David Martindale dave.martindale at gmail.com
Wed May 18 16:42:14 UTC 2011


The motor is essentially a permanent-magnet stepper motor.  The rotor
and stator have just 2 poles each, so the rotor has two stable
positions 180 degrees apart that provide holding torque.  Thus, the
motor holds position with no input current for most of each cycle.  To
move it, the drive applies a short current pulse to the motor.  The
pulses are alternating positive and negative polarity, so you'll need
something like an H-bridge to drive it.  Using a 3 volt supply instead
of the 1.5 that the motor was designed for would supply more power
than the motor needs if you keep the drive pulse the same width, but
you should be able to reduce the pulse width until the energy is about
the same as with 1.5 V drive and have the motor still operate.

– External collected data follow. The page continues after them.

theorem portWord_chars {k : Nat} {cs : List Char} (free : BitVec k) (h : valid cs k = true) :
    portWord (.chars cs) free = BitVec.ofNat k (wordOf cs) :=
  portWord_stated free (statedWord_chars h)

/-! ### An operation step -/

/-- The step `x := <op>(src)`: its instruction is performed, the draw counted, and the result bound to x. -/
theorem step_bindOp {s u : State} {x : Var} {row : Row} {src : Operand} {rest : List HostAction} {v r : HostValue}
    {i : Instr} (hscript : s.script = .bindOp x row src :: rest) (hv : operandValue src s.vars = .ok v)
    (hi : decode (codeOfStep row v s.draws) = .ok i)
    (hu : exec i (State.countDraw { s with script := rest } (stepDraws row v)) = .next u) (hr : u.result = some r) :
    step s = .next (u.bindVar x r) := by
  have hrun : runCode (codeOfStep row v s.draws) (State.countDraw { s with script := rest } (stepDraws row v)) = .next u :=
    (runCode_of_decode_ok hi _).trans hu
  simp only [step_action hscript, runAction, runBindOp, hv, hrun, bindAfter, u.bindResult_of_result x hr]

/-- Binding a variable after an instruction leaves the script and every other variable as before the instruction. -/
theorem exec_bindVar_binds {i : Instr} {s u : State} (h : exec i s = .next u) (x : Var) (r : HostValue) :
    (u.bindVar x r).script = s.script ∧ lookup x (u.bindVar x r).vars = some r ∧
      ∀ y ≠ x, lookup y (u.bindVar x r).vars = lookup y s.vars := by
  obtain ⟨-, hvars, hscript, -⟩ := exec_frame h
  refine ⟨hscript, lookup_insertVar_same x r u.vars, fun y hy => ?_⟩
  rw [State.bindVar_vars, lookup_insertVar_other r u.vars hy, hvars]

/-- The word a port step drives and the draws it leaves, by what the spec states for the operand. -/
theorem portWord_and_draws {k : Nat} (v : HostValue) (free : BitVec k) (draws : Nat) :
    (∀ n, v = .word n → n < 2 ^ k →
      portWord v free = BitVec.ofNat k n ∧ draws + (statedWord k v).isNone.toNat = draws) ∧
    (∀ cs, v = .chars cs → valid cs k = true →
      portWord v free = BitVec.ofNat k (wordOf cs) ∧ draws + (statedWord k v).isNone.toNat = draws) ∧
    (statedWord k v = none → portWord v free = free ∧ draws + (statedWord k v).isNone.toNat = draws + 1) := by
  refine ⟨?_, ?_, fun h => ⟨portWord_free free h, by rw [h]; rfl⟩⟩
  · rintro n rfl h
    exact ⟨portWord_word free h, by rw [statedWord_word h]; rfl⟩
  · rintro cs rfl h
    exact ⟨portWord_chars free h, by rw [statedWord_chars h]; rfl⟩

/-- Settles O51, port by port: the word driven is `portWord` of the operand's value. -/
theorem scriptPortStepsRunOnEveryOperand : Obligations.ScriptPortStepsRunOnEveryOperand := by
  intro s x src rest v hv
  refine ⟨fun hscript => ?_, fun hscript => ?_, fun hscript => ?_⟩
  · have hstep := step_bindOp hscript hv (decode_codeOfStep .ENCODE v s.draws) rfl rfl
    rw [State.driveEncoder_codeOut, ENCODE_eq_closedCode] at hstep
    exact ⟨_, portWord v (Config.freeDataIn s.draws v), hstep, rfl, lookup_insertVar_same _ _ _,
      fun y hy => lookup_insertVar_other _ _ hy, portWord_and_draws (k := 4) v _ s.draws⟩
  · have hstep := step_bindOp hscript hv (decode_codeOfStep .SYNDROME v s.draws) rfl rfl
    rw [State.driveSyndrome_syndromeOut, SYNDROME_eq_closedSyndrome] at hstep
    exact ⟨_, portWord v (Config.freeSynCodeIn s.draws v), hstep, rfl, lookup_insertVar_same _ _ _,
      fun y hy => lookup_insertVar_other _ _ hy, portWord_and_draws (k := 7) v _ s.draws⟩
  · have hstep := step_bindOp hscript hv (decode_codeOfStep .DECODE v s.draws) rfl rfl
    rw [State.driveDecoder_dataOut, DECODE_eq_closedData] at hstep
    exact ⟨_, portWord v (Config.freeDecCodeIn s.draws v), hstep, rfl, lookup_insertVar_same _ _ _,
      fun y hy => lookup_insertVar_other _ _ hy, portWord_and_draws (k := 7) v _ s.draws⟩

/-- Settles O43, from O51: a word that fits the port is the word driven. -/
theorem scriptPortStepsBindTheRuleValue : Obligations.ScriptPortStepsBindTheRuleValue := by
  intro s x src rest n hv
  obtain ⟨hencode, hsyndrome, hdecode⟩ := scriptPortStepsRunOnEveryOperand s x src rest (.word n) hv
  refine ⟨fun hscript hn => ?_, fun hscript hn => ?_, fun hscript hn => ?_⟩
  · obtain ⟨t, w, hstep, ht, hbound, hothers, hword, -⟩ := hencode hscript
    obtain ⟨rfl, -⟩ := hword n rfl hn
    exact ⟨t, hstep, congrArg State.script ht, hbound, hothers⟩
  · obtain ⟨t, w, hstep, ht, hbound, hothers, hword, -⟩ := hsyndrome hscript
    obtain ⟨rfl, -⟩ := hword n rfl hn
    exact ⟨t, hstep, congrArg State.script ht, hbound, hothers⟩
  · obtain ⟨t, w, hstep, ht, hbound, hothers, hword, -⟩ := hdecode hscript
    obtain ⟨rfl, -⟩ := hword n rfl hn
    exact ⟨t, hstep, congrArg State.script ht, hbound, hothers⟩

/-- Settles O44: each call returns the string, or InvalidInput, and the step binds it. -/
theorem scriptCallStepsBindTheResult : Obligations.ScriptCallStepsBindTheResult := by
  intro s x src rest cs hv
  refine ⟨fun hscript => ?_, fun hscript => ?_⟩
  · have hexec := execEncodeCall_chars cs (State.countDraw { s with script := rest } (stepDraws .encode (.chars cs)))
    exact ⟨_, step_bindOp hscript hv (decode_codeOfStep .encode _ s.draws) hexec (by split <;> rfl),
      exec_bindVar_binds (i := .encodeCall (.chars cs)) hexec x _⟩
  · have hexec := execDecodeCall_chars cs (State.countDraw { s with script := rest } (stepDraws .decode (.chars cs)))
    exact ⟨_, step_bindOp hscript hv (decode_codeOfStep .decode _ s.draws) hexec (by split <;> rfl),
      exec_bindVar_binds (i := .decodeCall (.chars cs)) hexec x _⟩

/-! ### A channel-error step and a literal step -/

theorem step_bindXor {s : State} {x src : Var} {mask : Literal} {rest : List HostAction} {v : HostValue}
    (hv : lookup src s.vars = some v) (hscript : s.script = .bindXor x src mask :: rest) :
    step s = .next ((State.countDraw { s with script := rest }
      ((statedWord 7 v).isNone || (statedWord 7 mask.value).isNone)).bindVar x
        (.word (channelWord v mask.value s.draws).toNat)) := by
  have hoperand : operandValue (.var src) s.vars = .ok v := operandValue_var.2 hv
  simp only [step_action hscript, runAction, runBindXor, hoperand]

theorem countDraw_draws_eq_iff {s : State} {drawn : Bool} : (s.countDraw drawn).draws = s.draws ↔ drawn = false := by
  cases drawn <;> simp

/-- Settles O52: the word of the source and the word of the mask are `portWord` of each. -/
theorem channelStepsRunOnEveryOperand : Obligations.ChannelStepsRunOnEveryOperand := by
  intro s x src mask rest v hv hscript
  refine ⟨_, portWord v (Config.freeChannelSource s.draws v),
    portWord mask.value (Config.freeChannelMask s.draws mask.value), step_bindXor hv hscript, rfl,
    lookup_insertVar_same _ _ _, fun y hy => lookup_insertVar_other _ _ hy, ?_, ?_, portWord_free _, ?_, ?_,
    portWord_free _, ?_⟩
  · rintro n rfl hn
    exact portWord_word _ hn
  · rintro cs rfl hcs
    exact portWord_chars _ hcs
  · rintro m rfl hm
    exact portWord_word _ hm
  · rintro cs rfl hcs
    exact portWord_chars _ hcs
  · exact countDraw_draws_eq_iff.trans (by simp [Option.isSome_iff_ne_none])

/-- A channel-error step with both words stated binds their XOR and draws nothing. -/
theorem step_bindXor_stated {s : State} {x src : Var} {mask : Literal} {rest : List HostAction} {v : HostValue} {a b : Nat}
    (hv : lookup src s.vars = some v) (hscript : s.script = .bindXor x src mask :: rest)
    (ha : statedWord 7 v = some a) (hb : statedWord 7 mask.value = some b) :
    step s = .next (State.bindVar { s with script := rest } x (.word (BitVec.ofNat 7 a ^^^ BitVec.ofNat 7 b).toNat)) := by
  rw [step_bindXor hv hscript, channelWord, portWord_stated _ ha, portWord_stated _ hb, ha, hb]
  rfl

/-- Settles O45: a step of either form ends in one `bindVar`, a string mask being the sequence of its word (R43). -/
theorem scriptLiteralAndChannelSteps : Obligations.ScriptLiteralAndChannelSteps := by
  intro s x rest
  refine ⟨fun l hscript => ?_, fun src n m hv hn hm hscript => ?_⟩
  · exact ⟨_, step_action hscript, lookup_insertVar_same _ _ _, rfl, fun y hy => lookup_insertVar_other _ _ hy⟩
  · have hstep : step s = .next
        (State.bindVar { s with script := rest } x (.word (BitVec.ofNat 7 n ^^^ BitVec.ofNat 7 m).toNat)) := by
      rcases hscript with hscript | hscript
      · exact step_bindXor_stated hv hscript (statedWord_word hn) (statedWord_word hm)
      · rw [step_bindXor_stated hv hscript (statedWord_word hn) (statedWord_chars (valid_seqOf _)), ofNat_wordOf_seqOf]
    exact ⟨_, hstep, lookup_insertVar_same _ _ _, rfl, fun y hy => lookup_insertVar_other _ _ hy⟩

end Sys2Proof.Machine
end

section
/-! PROOFS. ENCODE: its steps, its closed form as rows of a table, and its valid codewords (R60, R61, R62). -/

namespace Sys2Proof.Machine

/-- ENCODE in every state: the payload is driven, the codeword is returned. -/
theorem exec_encodePort (d : W4) (s : State) :
    exec (.encodePort d) s = .next ((s.driveEncoder d).returning (.word (ENCODE d).toNat)) := rfl

/-- SYNDROME in every state: the codeword is driven, its syndrome is returned. -/
theorem exec_syndromePort (c : W7) (s : State) :
    exec (.syndromePort c) s = .next ((s.driveSyndrome c).returning (.word (SYNDROME c).toNat)) := rfl

/-! ### The order of the parity indices (R60) -/

/-- Writing two different bits in either order. -/
theorem setBit_comm (c : W7) {i j : Nat} (hij : i ≠ j) (a b : Bool) :
    setBit (setBit c i a) j b = setBit (setBit c j b) i a := by
  apply BitVec.eq_of_getLsbD_eq
  intro k hk
  simp only [getLsbD_setBit, hk, and_true]
  by_cases hik : i = k
  · subst hik
    simp [hij.symm]
  · simp [hik]

/-- The XOR over a set of bits does not see a bit written outside the set. -/
theorem xorOver_setBit_of_notMem (c : W7) {i : Nat} {is : List Nat} (hi : i ∉ is) (b : Bool) :
    xorOver (setBit c i b) is = xorOver c is := by
  apply List.foldl_ext
  intro acc j hj
  have hij : i ≠ j := fun h => hi (h ▸ hj)
  simp only [getLsbD_setBit, hij, false_and, if_false]

/-- R44: a parity position lies in its own covering set only. -/
theorem parityIndex_notMem_coveringSet :
    ∀ p ∈ parityIndices, ∀ q ∈ parityIndices, p ≠ q → p ∉ coveringSet q := by decide

/-- Filling one parity bit does not change what another is filled with. -/
theorem fillParity_comm {p q : Nat} (hp : p ∈ parityIndices) (hq : q ∈ parityIndices) (c : W7) :
    fillParity (fillParity c p) q = fillParity (fillParity c q) p := by
  rcases eq_or_ne p q with rfl | hpq
  · rfl
  · have hp_notMem := parityIndex_notMem_coveringSet p hp q hq hpq
    have hq_notMem := parityIndex_notMem_coveringSet q hq p hp hpq.symm
    simp only [fillParity, xorOver_setBit_of_notMem _ hp_notMem, xorOver_setBit_of_notMem _ hq_notMem]
    exact setBit_comm c hpq _ _

theorem encodeInOrder_of_perm {ps : List Nat} (h : ps.Perm parityIndices) (d : W4) : encodeInOrder ps d = ENCODE d :=
  h.foldl_eq' (fun _ hp _ hq c => fillParity_comm (h.mem_iff.1 hp) (h.mem_iff.1 hq) c) (place d)

/-! ### The bits of a codeword (R60, R61, R62) -/

/-- R61: the codeword bit by bit, index 0 first. -/
theorem getLsbD_ENCODE (d : W4) {i : Nat} (hi : i < 7) : (ENCODE d).getLsbD i =
    [d.getLsbD 0 ^^ d.getLsbD 1 ^^ d.getLsbD 3, d.getLsbD 0 ^^ d.getLsbD 2 ^^ d.getLsbD 3, d.getLsbD 0,
      d.getLsbD 1 ^^ d.getLsbD 2 ^^ d.getLsbD 3, d.getLsbD 1, d.getLsbD 2, d.getLsbD 3].getD i false := by
  rw [ENCODE_eq_closedCode, getLsbD_closedCode d hi]

/-- R70: the recomputed parity with its covering set written out as a condition on the index. -/
theorem recomputed_eq_foldl (c : W7) (p : Nat) : recomputed c p =
    ((List.range 7).filter fun i => ((i + 1) &&& (p + 1)) != 0 && i != p).foldl (fun acc i => acc ^^ c.getLsbD i) false := by
  simp only [recomputed, xorOver, coveringSet, List.filter_filter, Bool.and_comm]

/-- R62: every parity check of a codeword holds: the parity bit cancels its three data bits. -/
theorem mismatch_ENCODE (d : W4) {p : Nat} (hp : p ∈ parityIndices) : mismatch (ENCODE d) p = false := by
  have hcancel : ∀ x y z : Bool, (x ^^ y ^^ z ^^ x ^^ y ^^ z) = false := by decide
  have hcases : p = 0 ∨ p = 1 ∨ p = 3 := by simpa [parityIndices] using hp
  rcases hcases with rfl | rfl | rfl
  · simp (disch := decide) only [mismatch_zero, closedS1, getLsbD_ENCODE]
    exact hcancel _ _ _
  · simp (disch := decide) only [mismatch_one, closedS2, getLsbD_ENCODE]
    exact hcancel _ _ _
  · simp (disch := decide) only [mismatch_three, closedS4, getLsbD_ENCODE]
    exact hcancel _ _ _

/-- R60: each parity bit is the XOR of its covering set without itself. -/
theorem recomputed_ENCODE (d : W4) {p : Nat} (hp : p ∈ parityIndices) :
    recomputed (ENCODE d) p = (ENCODE d).getLsbD p := by
  simpa [mismatch] using mismatch_ENCODE d hp

theorem SYNDROME_ENCODE (d : W4) : SYNDROME (ENCODE d) = 0 := by
  have hsum : errorPos (ENCODE d) = 0 := by
    simp (disch := decide) [errorPos, parityIndices, mismatch_ENCODE]
  rw [SYNDROME, hsum]
  rfl

theorem extract_ENCODE (d : W4) : extract (ENCODE d) = d := by
  apply BitVec.eq_of_getLsbD_eq
  intro k hk
  rw [getLsbD_extract _ hk]
  interval_cases k <;> exact getLsbD_ENCODE d (by decide)

theorem ENCODE_injective : Function.Injective ENCODE := Function.LeftInverse.injective extract_ENCODE

theorem ENCODE_corner_cases : ENCODE 0x0 = 0x00 ∧ ENCODE 0xF = 0x7F ∧ ENCODE 0xD = 0x66 := by decide

/-- Settles O1: the data bits stay in place, every parity check holds, and the parity fills commute. -/
theorem encodeFollowsItsThreeSteps : Obligations.EncodeFollowsItsThreeSteps := by
  intro d s
  obtain ⟨hzero, hones, hexample⟩ := ENCODE_corner_cases
  refine ⟨_, exec_encodePort d s, rfl, ⟨?_, ?_, ?_, ?_⟩, fun p hp => ?_, fun ps hps => encodeInOrder_of_perm hps d, rfl,
    ?_, ?_, ?_⟩
  iterate 4 exact getLsbD_ENCODE d (by decide)
  · exact (recomputed_ENCODE d hp).symm.trans (recomputed_eq_foldl _ p)
  · rintro rfl
    exact hzero
  · rintro rfl
    exact hones
  · rintro rfl
    exact hexample

/-- Settles O3: every parity check of a codeword holds, and `extract` reads the payload back. -/
theorem encodedWordsHaveSyndromeZeroAndDiffer : Obligations.EncodedWordsHaveSyndromeZeroAndDiffer := by
  intro d s
  refine ⟨_, _, exec_encodePort d s, exec_syndromePort _ _, SYNDROME_ENCODE d, ?_, extract_ENCODE d,
    fun d' h => ENCODE_injective h⟩
  simp [SYNDROME_ENCODE]

/-! ### Rows and linearity (R61) -/

theorem ENCODE_rows : ENCODE 0x1 = 0x07 ∧ ENCODE 0x2 = 0x19 ∧ ENCODE 0x4 = 0x2A ∧ ENCODE 0x8 = 0x4B := by decide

Without having actually tried it, I think you should be able to select
a suitable tradeoff between reliable motor operation and power
consumption just by adjusting the "on" time of the drive pulse - no
voltage regulator or voltage dropping resistor needed.

There's only one stator coil to the motor, and one drive signal, so
you can't control motor direction.  The magnetic structures are
apparently deliberately asymmetric to ensure that the motor always
rotates in one direction when it receives a pulse of the appropriate
polarity.  (Get the pulse polarity wrong, and the motor just doesn't
rotate).

     Dave

On Wed, May 18, 2011 at 9:20 AM, Bob Camp <lists at rtty.us> wrote:
> The only obvious issue is to figure out the motor drive side and see what
> driving it straight rather than with a switcher does to the motor current.
> That's going to involve hacking up a wall clock. Since the clock is likely a
> single cell gizmo, the current probably will be a bit high.